Nottingham Evening Post Archives. 

 

We found the following letters to Nottingham Evening Post from the 1940’s. It is interesting to note that the two opposing views have perhaps not changed too much over the last 70 odds years. The common problem of not having appropriate play space for children was clearly an issue back then. With some people viewing children’s play in public and on the street as problematic it is heartening to read the support and understanding that children need their own space in which to play and the allowance to play freely. 

 

Old Playing Fields of Nottingham. 

Forty odd years ago there was not much choice for local youngsters to kick a ball about or have a game of cricket when it came to playing grounds. All of them were rough or sandy and were bumpy in the extreme. In thinking of the old Colwick Street and Cur Lane district, one is reminded of two other old street names in Cyprus and Trumpet Street, typical hawkers quarters. These streets led to the Lammas, one of the playing ground of us youngsters when we wanted a game or a swing.
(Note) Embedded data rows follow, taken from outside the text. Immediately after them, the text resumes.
-- ==== Sys2Proof/Machine/RegTable.lean ====
section
/-! DEFINITION. The register table: for each register of BAR0 its name, first offset, instance indices with their
counts and strides, first index, commit group and fields with their access types (R12), from the register tables
of the spec; and the lookup of a BAR0 offset in it. -/

namespace Sys2Proof.Machine

/-- R12: the type of a field. -/
inductive Acc where
  | rwl | rws | rwf | ro | roh | wo | w1c
  deriving DecidableEq, Repr

/-- One row of a register table of the spec. -/
structure RegDesc where
  name : String
  base : Nat
  dims : List (Nat × Nat)
  first : Nat
  grp : GrpKind
  /-- The low word of a 64-bit RO-H value (R14). -/
  lo64 : Bool
  fields : List (Acc × Fld)
  deriving DecidableEq, Repr

/-- Global block and station path offsets (R29, R30). -/
def regTable01 : List RegDesc := [
  ⟨"ST_DS_NOM", 0x100100, [(8, 0x10000)], 0, .stPlace, false, [(.rws, F.ST_DS_NOM_DS_NOM 0)]⟩,
  ⟨"ST_DS_TRIM", 0x100104, [(8, 0x10000)], 0, .own, false, [(.roh, F.ST_DS_TRIM_DS_TRIM 0)]⟩,
  ⟨"ST_DS_EFF", 0x100108, [(8, 0x10000)], 0, .own, false, [(.roh, F.ST_DS_EFF_DS_EFF 0)]⟩,
  ⟨"ST_DS_LIM", 0x10010c, [(8, 0x10000)], 0, .stPlace, false, [(.rws, F.ST_DS_LIM_DS_LIM 0)]⟩,
  ⟨"GLB_ID", 0x0, [], 0, .own, false, [(.ro, F.GLB_ID_PART), (.ro, F.GLB_ID_FAMILY)]⟩,
  ⟨"GLB_REV", 0x4, [], 0, .own, false, [(.ro, F.GLB_REV_STEPPING), (.ro, F.GLB_REV_ROM_REV)]⟩,
  ⟨"GLB_MODE", 0x8, [], 0, .own, false, [(.ro, F.GLB_MODE_STRAP_ERR), (.ro, F.GLB_MODE_MODE)]⟩,
  ⟨"GLB_STATE", 0x10, [], 0, .own, false, [(.roh, F.GLB_STATE_PSTATE), (.roh, F.GLB_STATE_TIER), (.roh, F.GLB_STATE_HOLD), (.roh, F.GLB_STATE_ARMED), (.roh, F.GLB_STATE_ACTIVE_ISL), (.w1c, F.GLB_STATE_ETIME_RESEEDED)]⟩,
  ⟨"ETIME_LO", 0x20, [], 0, .own, true, [(.roh, F.ETIME_LO_VALUE)]⟩,
  ⟨"ETIME_HI", 0x24, [], 0, .own, false, [(.roh, F.ETIME_HI_VALUE)]⟩,
  ⟨"VTIME_LO", 0x28, [], 0, .own, true, [(.roh, F.VTIME_LO_VALUE)]⟩,
  ⟨"VTIME_HI", 0x2c, [], 0, .own, false, [(.roh, F.VTIME_HI_VALUE)]⟩,
  ⟨"WPOS_LO", 0x30, [], 0, .own, true, [(.roh, F.WPOS_LO_VALUE)]⟩,
  ⟨"WPOS_HI", 0x34, [], 0, .own, false, [(.roh, F.WPOS_HI_VALUE)]⟩,
  ⟨"TSNAP_CTL", 0x40, [], 0, .own, false, [(.roh, F.TSNAP_CTL_SNAP_VALID), (.wo, F.TSNAP_CTL_SNAP)]⟩,
  ⟨"TSNAP_ETIME_LO", 0x48, [], 0, .own, true, [(.roh, F.TSNAP_ETIME_LO_VALUE)]⟩,
  ⟨"TSNAP_ETIME_HI", 0x4c, [], 0, .own, false, [(.roh, F.TSNAP_ETIME_HI_VALUE)]⟩,
  ⟨"TSNAP_VTIME_LO", 0x50, [], 0, .own, true, [(.roh, F.TSNAP_VTIME_LO_VALUE)]⟩,
  ⟨"TSNAP_VTIME_HI", 0x54, [], 0, .own, false, [(.roh, F.TSNAP_VTIME_HI_VALUE)]⟩,
  ⟨"TSNAP_WPOS_LO", 0x58, [], 0, .own, true, [(.roh, F.TSNAP_WPOS_LO_VALUE)]⟩,
  ⟨"TSNAP_WPOS_HI", 0x5c, [], 0, .own, false, [(.roh, F.TSNAP_WPOS_HI_VALUE)]⟩,
  ⟨"TSNAP_VPHASE", 0x60, [], 0, .own, false, [(.roh, F.TSNAP_VPHASE_VPHASE)]⟩,
  ⟨"WPOS_PRESET_LO", 0x68, [], 0, .own, false, [(.rwf, F.WPOS_PRESET_LO_VALUE)]⟩,
  ⟨"WPOS_PRESET_HI", 0x6c, [], 0, .own, false, [(.rwf, F.WPOS_PRESET_HI_VALUE)]⟩,
  ⟨"WPOS_CTL", 0x70, [], 0, .own, false, [(.wo, F.WPOS_CTL_PRESET)]⟩]

/-- Almanac (R66). -/
def regTable02 : List RegDesc := [
  ⟨"ALM_CTL", 0x1000, [], 0, .almanac, false, [(.rws, F.ALM_CTL_DELIV_MK), (.rws, F.ALM_CTL_DELIV_MK_EN), (.rwl, F.ALM_CTL_ADMIT_EN)]⟩,
  ⟨"ALM_EVE_MARGIN", 0x1004, [], 0, .almanac, false, [(.rws, F.ALM_EVE_MARGIN_EVE_MARGIN)]⟩,
  ⟨"ALM_GAP", 0x1008, [], 0, .own, false, [(.rwl, F.ALM_GAP_GAP)]⟩,
  ⟨"ALM_LEAD", 0x100c, [], 0, .own, false, [(.rwl, F.ALM_LEAD_LEAD)]⟩,
  ⟨"ALM_DELIV_POS", 0x1010, [], 0, .almanac, false, [(.rws, F.ALM_DELIV_POS_DELIV_POS)]⟩,
  ⟨"ALM_DELIV_WIN", 0x1014, [], 0, .almanac, false, [(.rws, F.ALM_DELIV_WIN_DELIV_WIN)]⟩,
  ⟨"ALM_COUNT", 0x1020, [], 0, .own, false, [(.roh, F.ALM_COUNT_IN_FLIGHT), (.roh, F.ALM_COUNT_FREE)]⟩,
  ⟨"ALM_TAIL_LO", 0x1028, [], 0, .own, true, [(.roh, F.ALM_TAIL_LO_TAIL)]⟩,
  ⟨"ALM_TAIL_HI", 0x102c, [], 0, .own, false, [(.roh, F.ALM_TAIL_HI_TAIL)]⟩,
  ⟨"ALM_NEXT_EVE_LO", 0x1030, [], 0, .own, true, [(.roh, F.ALM_NEXT_EVE_LO_NEXT_EVE)]⟩,
  ⟨"ALM_NEXT_EVE_HI", 0x1034, [], 0, .own, false, [(.roh, F.ALM_NEXT_EVE_HI_NEXT_EVE)]⟩,
  ⟨"ALM_VACANT", 0x1040, [], 0, .own, false, [(.roh, F.ALM_VACANT_VACANT)]⟩,
  ⟨"ALM_SPOILED", 0x1044, [], 0, .own, false, [(.roh, F.ALM_SPOILED_SPOILED)]⟩,
  ⟨"ALM_SLOT_STATE", 0x1100, [(20, 0x4)], 0, .own, false, [(.roh, F.ALM_SLOT_STATE_STATE 0)]⟩]

/-- Band store (R71) and raster feed (R92). -/
def regTable03 : List RegDesc := [
  ⟨"BAND_RPR_GRAN", 0x2000, [], 0, .band, false, [(.rwf, F.BAND_RPR_GRAN_RPR_GRAN)]⟩,
  ⟨"BAND_SCR_GRAN", 0x2004, [], 0, .band, false, [(.rwf, F.BAND_SCR_GRAN_SCR_GRAN)]⟩,
  ⟨"BAND_POOL", 0x2008, [], 0, .own, false, [(.roh, F.BAND_POOL_POOL_GRAN)]⟩,
  ⟨"BAND_POOL_FREE", 0x200c, [], 0, .own, false, [(.roh, F.BAND_POOL_FREE_POOL_FREE)]⟩,
  ⟨"BAND_STAT", 0x2010, [], 0, .own, false, [(.roh, F.BAND_STAT_IN_SERVICE), (.roh, F.BAND_STAT_TRAINED)]⟩,
  ⟨"BAND_WRR", 0x2014, [], 0, .own, false, [(.rwl, F.BAND_WRR_HOST_W), (.rwl, F.BAND_WRR_CODEC_W)]⟩,
  ⟨"BAND_CE_COUNT", 0x2018, [], 0, .own, false, [(.roh, F.BAND_CE_COUNT_CE)]⟩,
  ⟨"BAND_UE_COUNT", 0x201c, [], 0, .own, false, [(.roh, F.BAND_UE_COUNT_UE)]⟩,
  ⟨"BAND_RETIRED", 0x2020, [], 0, .own, false, [(.roh, F.BAND_RETIRED_RETIRED)]⟩,
  ⟨"ST_FETCH_STAT", 0x100200, [(8, 0x10000)], 0, .own, false, [(.roh, F.ST_FETCH_STAT_TAG_HELD 0), (.roh, F.ST_FETCH_STAT_IMG_HELD 0), (.roh, F.ST_FETCH_STAT_ACTIVE 0)]⟩,
  ⟨"ST_FETCH_LEAD", 0x100204, [(8, 0x10000)], 0, .own, false, [(.roh, F.ST_FETCH_LEAD_LEAD_MIN 0)]⟩,
  ⟨"ST_LATE_LINES", 0x100208, [(8, 0x10000)], 0, .own, false, [(.roh, F.ST_LATE_LINES_LATE 0)]⟩,
  ⟨"ST_CHECK_FAIL", 0x10020c, [(8, 0x10000)], 0, .own, false, [(.roh, F.ST_CHECK_FAIL_FAIL 0)]⟩,
  ⟨"ST_LAST_FAIL", 0x100210, [(8, 0x10000)], 0, .own, false, [(.roh, F.ST_LAST_FAIL_SLOT 0), (.roh, F.ST_LAST_FAIL_TAG 0), (.roh, F.ST_LAST_FAIL_BAND 0)]⟩,
  ⟨"ST_FETCH_CLR", 0x100214, [(8, 0x10000)], 0, .own, false, [(.wo, F.ST_FETCH_CLR_CLR 0)]⟩]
There used to be swings and two sets of trapeze bars to keep us active. I can remember youths kicking a ball about on the rough Lammas who in  after years played in first-class soccer. The old playing ground is only a memory today except for the house and its clock. Then there was the old “Cricket”, as we called it against the bath Clock. What a playground it was! Up to the ankle in sand in places. It is now Victoria Park. One or two players are remembered in this desert recreation ground who made good in higher football. The old “Cotty” remains pretty much the same as it was when the Poplar Park was a mass of houses and narrow streets with the church as a kind of landmark. Another sandy and rough piece of playing ground and a popular one was on the Forest. It would be somewhere near the putting green. On this pitch Nottingham lads played who figured in well known clubs in later years. 

  1. BOSWORTH

Nottingham Evening Post Monday 8th March 1943.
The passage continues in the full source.